P.S. Hyperion does not normally release recordings in December, but has made a special exception fo the BBC's "prom" performance of Havergal Brian's Gothic, Brian's notorious "monster symphony" launching a series of choral proms at The Royal Albert Hall (its third performance there) [CDA67971/72 106 mins].

 


 


 

 

 

 

 

Inexplicably the BBC opted neither to televise nor film the event, so for visual help I reproduce the image hiding under the discs in the jewel case tray!!

This is above all a work whose sheer scale makes its every rare performance an intensely "physical" event for all involved, whether as participants or as audience members.

I did hear it on the radio, given without an interval, but with regret that the BBC, out of their new policy for "websites and bloggers", did not invite us to cover it
[q.v. "Only a website"].

I had attended the Boult/1961 performance and have still vivid memories of the 90-year old composer, in tweeds and looking more like a farmer than a musician, joining Sir Adrian & the BBCSO on the crowded patform.

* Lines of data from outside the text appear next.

@[simp] theorem State.setBit_frame (j : BitVec 3) (s : State) :
    (s.setBit j).cfg = s.cfg ∧ (s.setBit j).bright = s.bright ∧ (s.setBit j).remapPresent = s.remapPresent ∧
    (s.setBit j).remapLen = s.remapLen ∧ (s.setBit j).rmp = s.rmp ∧ (s.setBit j).txc = s.txc ∧
    (s.setBit j).txcLen = s.txcLen ∧ (s.setBit j).cmd = s.cmd ∧ (s.setBit j).argbuf = s.argbuf ∧
    (s.setBit j).rsp = s.rsp ∧ (s.setBit j).resbuf = s.resbuf ∧ (s.setBit j).lineSel = s.lineSel ∧
    (s.setBit j).byteIdx = s.byteIdx ∧ (s.setBit j).shreg = s.shreg ∧ (s.setBit j).unitCnt = s.unitCnt ∧
    (s.setBit j).presc = s.presc ∧ (s.setBit j).settleCnt = s.settleCnt ∧ (s.setBit j).st = s.st ∧
    (s.setBit j).savedPreempt = s.savedPreempt ∧ (s.setBit j).lockReq = s.lockReq ∧
    (s.setBit j).rspSent = s.rspSent ∧ (s.setBit j).doutIdx = s.doutIdx ∧ (s.setBit j).lines = s.lines ∧
    (s.setBit j).preempt = s.preempt ∧ (s.setBit j).feed = s.feed ∧ (s.setBit j).trace = s.trace ∧
    (s.setBit j).wave = s.wave ∧ (s.setBit j).draws = s.draws := by
  repeat' constructor

@[simp] theorem State.setBit_bitIdx (j : BitVec 3) (s : State) :
    (s.setBit j).bitIdx = j := rfl

@[simp] theorem State.loadByte_frame (k : BitVec 32) (v : Byte) (s : State) :
    (s.loadByte k v).cfg = s.cfg ∧ (s.loadByte k v).bright = s.bright ∧
    (s.loadByte k v).remapPresent = s.remapPresent ∧ (s.loadByte k v).remapLen = s.remapLen ∧
    (s.loadByte k v).rmp = s.rmp ∧ (s.loadByte k v).txc = s.txc ∧ (s.loadByte k v).txcLen = s.txcLen ∧
    (s.loadByte k v).cmd = s.cmd ∧ (s.loadByte k v).argbuf = s.argbuf ∧ (s.loadByte k v).rsp = s.rsp ∧
    (s.loadByte k v).resbuf = s.resbuf ∧ (s.loadByte k v).lineSel = s.lineSel ∧
    (s.loadByte k v).unitCnt = s.unitCnt ∧ (s.loadByte k v).presc = s.presc ∧
    (s.loadByte k v).settleCnt = s.settleCnt ∧ (s.loadByte k v).st = s.st ∧
    (s.loadByte k v).savedPreempt = s.savedPreempt ∧ (s.loadByte k v).lockReq = s.lockReq ∧
    (s.loadByte k v).rspSent = s.rspSent ∧ (s.loadByte k v).doutIdx = s.doutIdx ∧ (s.loadByte k v).lines = s.lines ∧
    (s.loadByte k v).preempt = s.preempt ∧ (s.loadByte k v).feed = s.feed ∧ (s.loadByte k v).trace = s.trace ∧
    (s.loadByte k v).wave = s.wave ∧ (s.loadByte k v).draws = s.draws := by
  repeat' constructor

@[simp] theorem State.loadByte_byteIdx (k : BitVec 32) (v : Byte) (s : State) :
    (s.loadByte k v).byteIdx = k := rfl

@[simp] theorem State.loadByte_bitIdx (k : BitVec 32) (v : Byte) (s : State) :
    (s.loadByte k v).bitIdx = 7#3 := rfl

@[simp] theorem State.loadByte_shreg (k : BitVec 32) (v : Byte) (s : State) :
    (s.loadByte k v).shreg = v := rfl

@[simp] theorem State.setUnits_frame (n : Nat) (s : State) :
    (s.setUnits n).cfg = s.cfg ∧ (s.setUnits n).bright = s.bright ∧ (s.setUnits n).remapPresent = s.remapPresent ∧
    (s.setUnits n).remapLen = s.remapLen ∧ (s.setUnits n).rmp = s.rmp ∧ (s.setUnits n).txc = s.txc ∧
    (s.setUnits n).txcLen = s.txcLen ∧ (s.setUnits n).cmd = s.cmd ∧ (s.setUnits n).argbuf = s.argbuf ∧
    (s.setUnits n).rsp = s.rsp ∧ (s.setUnits n).resbuf = s.resbuf ∧ (s.setUnits n).lineSel = s.lineSel ∧
    (s.setUnits n).byteIdx = s.byteIdx ∧ (s.setUnits n).bitIdx = s.bitIdx ∧ (s.setUnits n).shreg = s.shreg ∧
    (s.setUnits n).presc = s.presc ∧ (s.setUnits n).settleCnt = s.settleCnt ∧ (s.setUnits n).st = s.st ∧
    (s.setUnits n).savedPreempt = s.savedPreempt ∧ (s.setUnits n).lockReq = s.lockReq ∧
    (s.setUnits n).rspSent = s.rspSent ∧ (s.setUnits n).doutIdx = s.doutIdx ∧ (s.setUnits n).lines = s.lines ∧
    (s.setUnits n).preempt = s.preempt ∧ (s.setUnits n).feed = s.feed ∧ (s.setUnits n).trace = s.trace ∧
    (s.setUnits n).wave = s.wave ∧ (s.setUnits n).draws = s.draws := by
  repeat' constructor

@[simp] theorem State.setUnits_unitCnt (n : Nat) (s : State) :
    (s.setUnits n).unitCnt = BitVec.ofNat 4 n := rfl

@[simp] theorem State.setPresc_frame (n : Nat) (s : State) :
    (s.setPresc n).cfg = s.cfg ∧ (s.setPresc n).bright = s.bright ∧ (s.setPresc n).remapPresent = s.remapPresent ∧
    (s.setPresc n).remapLen = s.remapLen ∧ (s.setPresc n).rmp = s.rmp ∧ (s.setPresc n).txc = s.txc ∧
    (s.setPresc n).txcLen = s.txcLen ∧ (s.setPresc n).cmd = s.cmd ∧ (s.setPresc n).argbuf = s.argbuf ∧
    (s.setPresc n).rsp = s.rsp ∧ (s.setPresc n).resbuf = s.resbuf ∧ (s.setPresc n).lineSel = s.lineSel ∧
    (s.setPresc n).byteIdx = s.byteIdx ∧ (s.setPresc n).bitIdx = s.bitIdx ∧ (s.setPresc n).shreg = s.shreg ∧
    (s.setPresc n).unitCnt = s.unitCnt ∧ (s.setPresc n).settleCnt = s.settleCnt ∧ (s.setPresc n).st = s.st ∧
    (s.setPresc n).savedPreempt = s.savedPreempt ∧ (s.setPresc n).lockReq = s.lockReq ∧
    (s.setPresc n).rspSent = s.rspSent ∧ (s.setPresc n).doutIdx = s.doutIdx ∧ (s.setPresc n).lines = s.lines ∧
    (s.setPresc n).preempt = s.preempt ∧ (s.setPresc n).feed = s.feed ∧ (s.setPresc n).trace = s.trace ∧
    (s.setPresc n).wave = s.wave ∧ (s.setPresc n).draws = s.draws := by
  repeat' constructor

@[simp] theorem State.setPresc_presc (n : Nat) (s : State) :
    (s.setPresc n).presc = n := rfl

@[simp] theorem State.settleTick_frame (s : State) :
    (s.settleTick).cfg = s.cfg ∧ (s.settleTick).bright = s.bright ∧ (s.settleTick).remapPresent = s.remapPresent ∧
    (s.settleTick).remapLen = s.remapLen ∧ (s.settleTick).rmp = s.rmp ∧ (s.settleTick).txc = s.txc ∧
    (s.settleTick).txcLen = s.txcLen ∧ (s.settleTick).cmd = s.cmd ∧ (s.settleTick).argbuf = s.argbuf ∧
    (s.settleTick).rsp = s.rsp ∧ (s.settleTick).resbuf = s.resbuf ∧ (s.settleTick).lineSel = s.lineSel ∧
    (s.settleTick).byteIdx = s.byteIdx ∧ (s.settleTick).bitIdx = s.bitIdx ∧ (s.settleTick).shreg = s.shreg ∧
    (s.settleTick).unitCnt = s.unitCnt ∧ (s.settleTick).presc = s.presc ∧ (s.settleTick).st = s.st ∧
    (s.settleTick).savedPreempt = s.savedPreempt ∧ (s.settleTick).lockReq = s.lockReq ∧
    (s.settleTick).rspSent = s.rspSent ∧ (s.settleTick).doutIdx = s.doutIdx ∧ (s.settleTick).lines = s.lines ∧
    (s.settleTick).preempt = s.preempt ∧ (s.settleTick).feed = s.feed ∧ (s.settleTick).trace = s.trace ∧
    (s.settleTick).wave = s.wave ∧ (s.settleTick).draws = s.draws := by
  repeat' constructor

@[simp] theorem State.settleTick_settleCnt (s : State) :
    (s.settleTick).settleCnt = s.settleCnt - 1 := rfl

@[simp] theorem State.setFeed_frame (f : List Input) (s : State) :
    (s.setFeed f).cfg = s.cfg ∧ (s.setFeed f).bright = s.bright ∧ (s.setFeed f).remapPresent = s.remapPresent ∧
    (s.setFeed f).remapLen = s.remapLen ∧ (s.setFeed f).rmp = s.rmp ∧ (s.setFeed f).txc = s.txc ∧
    (s.setFeed f).txcLen = s.txcLen ∧ (s.setFeed f).cmd = s.cmd ∧ (s.setFeed f).argbuf = s.argbuf ∧
    (s.setFeed f).rsp = s.rsp ∧ (s.setFeed f).resbuf = s.resbuf ∧ (s.setFeed f).lineSel = s.lineSel ∧
    (s.setFeed f).byteIdx = s.byteIdx ∧ (s.setFeed f).bitIdx = s.bitIdx ∧ (s.setFeed f).shreg = s.shreg ∧
    (s.setFeed f).unitCnt = s.unitCnt ∧ (s.setFeed f).presc = s.presc ∧ (s.setFeed f).settleCnt = s.settleCnt ∧
    (s.setFeed f).st = s.st ∧ (s.setFeed f).savedPreempt = s.savedPreempt ∧ (s.setFeed f).lockReq = s.lockReq ∧
    (s.setFeed f).rspSent = s.rspSent ∧ (s.setFeed f).doutIdx = s.doutIdx ∧ (s.setFeed f).lines = s.lines ∧
    (s.setFeed f).preempt = s.preempt ∧ (s.setFeed f).trace = s.trace ∧ (s.setFeed f).wave = s.wave ∧
    (s.setFeed f).draws = s.draws := by
  repeat' constructor

@[simp] theorem State.setFeed_feed (f : List Input) (s : State) :
    (s.setFeed f).feed = f := rfl

@[simp] theorem State.event_frame (e : Event) (s : State) :
    (s.event e).cfg = s.cfg ∧ (s.event e).bright = s.bright ∧ (s.event e).remapPresent = s.remapPresent ∧
    (s.event e).remapLen = s.remapLen ∧ (s.event e).rmp = s.rmp ∧ (s.event e).txc = s.txc ∧
    (s.event e).txcLen = s.txcLen ∧ (s.event e).cmd = s.cmd ∧ (s.event e).argbuf = s.argbuf ∧
    (s.event e).rsp = s.rsp ∧ (s.event e).resbuf = s.resbuf ∧ (s.event e).lineSel = s.lineSel ∧
    (s.event e).byteIdx = s.byteIdx ∧ (s.event e).bitIdx = s.bitIdx ∧ (s.event e).shreg = s.shreg ∧
    (s.event e).unitCnt = s.unitCnt ∧ (s.event e).presc = s.presc ∧ (s.event e).settleCnt = s.settleCnt ∧
    (s.event e).st = s.st ∧ (s.event e).savedPreempt = s.savedPreempt ∧ (s.event e).lockReq = s.lockReq ∧
    (s.event e).rspSent = s.rspSent ∧ (s.event e).doutIdx = s.doutIdx ∧ (s.event e).lines = s.lines ∧
    (s.event e).preempt = s.preempt ∧ (s.event e).feed = s.feed ∧ (s.event e).wave = s.wave ∧
    (s.event e).draws = s.draws := by
  repeat' constructor

@[simp] theorem State.event_trace (e : Event) (s : State) :
    (s.event e).trace = s.trace ++ [e] := rfl

@[simp] theorem State.setLine_frame (l : Nat) (x : Line) (s : State) :
    (s.setLine l x).cfg = s.cfg ∧ (s.setLine l x).bright = s.bright ∧ (s.setLine l x).remapPresent = s.remapPresent ∧
    (s.setLine l x).remapLen = s.remapLen ∧ (s.setLine l x).rmp = s.rmp ∧ (s.setLine l x).txc = s.txc ∧
    (s.setLine l x).txcLen = s.txcLen ∧ (s.setLine l x).cmd = s.cmd ∧ (s.setLine l x).argbuf = s.argbuf ∧
    (s.setLine l x).rsp = s.rsp ∧ (s.setLine l x).resbuf = s.resbuf ∧ (s.setLine l x).lineSel = s.lineSel ∧
    (s.setLine l x).byteIdx = s.byteIdx ∧ (s.setLine l x).bitIdx = s.bitIdx ∧ (s.setLine l x).shreg = s.shreg ∧
    (s.setLine l x).unitCnt = s.unitCnt ∧ (s.setLine l x).presc = s.presc ∧ (s.setLine l x).settleCnt = s.settleCnt ∧
    (s.setLine l x).st = s.st ∧ (s.setLine l x).savedPreempt = s.savedPreempt ∧ (s.setLine l x).lockReq = s.lockReq ∧
    (s.setLine l x).rspSent = s.rspSent ∧ (s.setLine l x).doutIdx = s.doutIdx ∧ (s.setLine l x).preempt = s.preempt ∧
    (s.setLine l x).feed = s.feed ∧ (s.setLine l x).trace = s.trace ∧ (s.setLine l x).wave = s.wave ∧
    (s.setLine l x).draws = s.draws := by
  repeat' constructor

@[simp] theorem State.setLine_lines (l : Nat) (x : Line) (s : State) :
    (s.setLine l x).lines = s.lines.set l x := rfl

This time round I heard it on the radio, but we don't review uninvited...

The CDs are well engineered and it is good to have the Gothic on a permanent form again [see our review of the SlovakRSO/Lenard CDs [ Naxos].

Particularly valuable is the inclusion in the new one of an authorative analysis by Calum McDonald and, even more so, Martin Brabbins' descriptions of the logistics of the whole enterprise. I wish Hyperion well to bring this fine Brabbins/BBC Gothic to all corners of the globe.